(Stored data)
======

-- ==== Sys2Proof/WellFormed.lean ====
section
/-! DEFINITION. Well-formed instructions: no operand word is invalid (`30_encoding.md` R82).

Every instruction of `Instr` has an encoding and can be decoded and run, whether it is well-formed or
not: an invalid operand word is a fault of the step that resolves it, and of no other (R90). So
well-formedness is no premise of decoding or of a step. It is the check under which no step of the
instruction can raise INVALID_OPERAND. -/

namespace Sys2Proof

/-- The raw operand words, in the order `a`, `b`, `c` (R80). -/
def Instr.operands : Instr → List Word16
  | .hlt => []
  | .set a b => [a, b]
  | .push a => [a]
  | .pop a => [a]
  | .eq a b c => [a, b, c]
  | .gt a b c => [a, b, c]
  | .jmp a => [a]
  | .jt a b => [a, b]
  | .jf a b => [a, b]
  | .add a b c => [a, b, c]
  | .mult a b c => [a, b, c]
  | .mod a b c => [a, b, c]
  | .and a b c => [a, b, c]
  | .or a b c => [a, b, c]
  | .not a b => [a, b]
  | .rmem a b => [a, b]
  | .wmem a b => [a, b]
  | .call a => [a]
  | .ret => []
  | .out a => [a]
  | .inp a => [a]
  | .noop => []

/-- An operand word that is a literal or a register, so not invalid (R82). -/
def operandDefined (w : Word16) : Bool := w.toNat < 32776

/-- No operand word of the instruction is invalid (R82, R90). -/
def Instr.wellFormed (i : Instr) : Bool := i.operands.all operandDefined

end Sys2Proof
end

======

| YOUR TASK |
Please give all of the entries again, exactly as written.

| EXERCISE OUTPUT |
-- ==== Sys2Proof/WellFormed.lean ====
section
/-! DEFINITION. Well-formed instructions: no operand word is invalid (`30_encoding.md` R82).

Every instruction of `Instr` has an encoding and can be decoded and run, whether it is well-formed or
not: an invalid operand word is a fault of the step that resolves it, and of no other (R90). So
well-formedness is no premise of decoding or of a step. It is the check under which no step of the
instruction can raise INVALID_OPERAND. -/

namespace Sys2Proof

/-- The raw operand words, in the order `a`, `b`, `c` (R80). -/
def Instr.operands : Instr → List Word16
  | .hlt => []
  | .set a b => [a, b]
  | .push a => [a]
  | .pop a => [a]
  | .eq a b c => [a, b, c]
  | .gt a b c => [a, b, c]
  | .jmp a => [a]
  | .jt a b => [a, b]
  | .jf a b => [a, b]
  | .add a b c => [a, b, c]
  | .mult a b c => [a, b, c]
  | .mod a b c => [a, b, c]
  | .and a b c => [a, b, c]
  | .or a b c => [a, b, c]
  | .not a b => [a, b]
  | .rmem a b => [a, b]
  | .wmem a b => [a, b]
  | .call a => [a]
  | .ret => []
  | .out a => [a]
  | .inp a => [a]
  | .noop => []

/-- An operand word that is a literal or a register, so not invalid (R82). -/
def operandDefined (w : Word16) : Bool := w.toNat < 32776

/-- No operand word of the instruction is invalid (R82, R90). -/
def Instr.wellFormed (i : Instr) : Bool := i.operands.all operandDefined

end Sys2Proof
end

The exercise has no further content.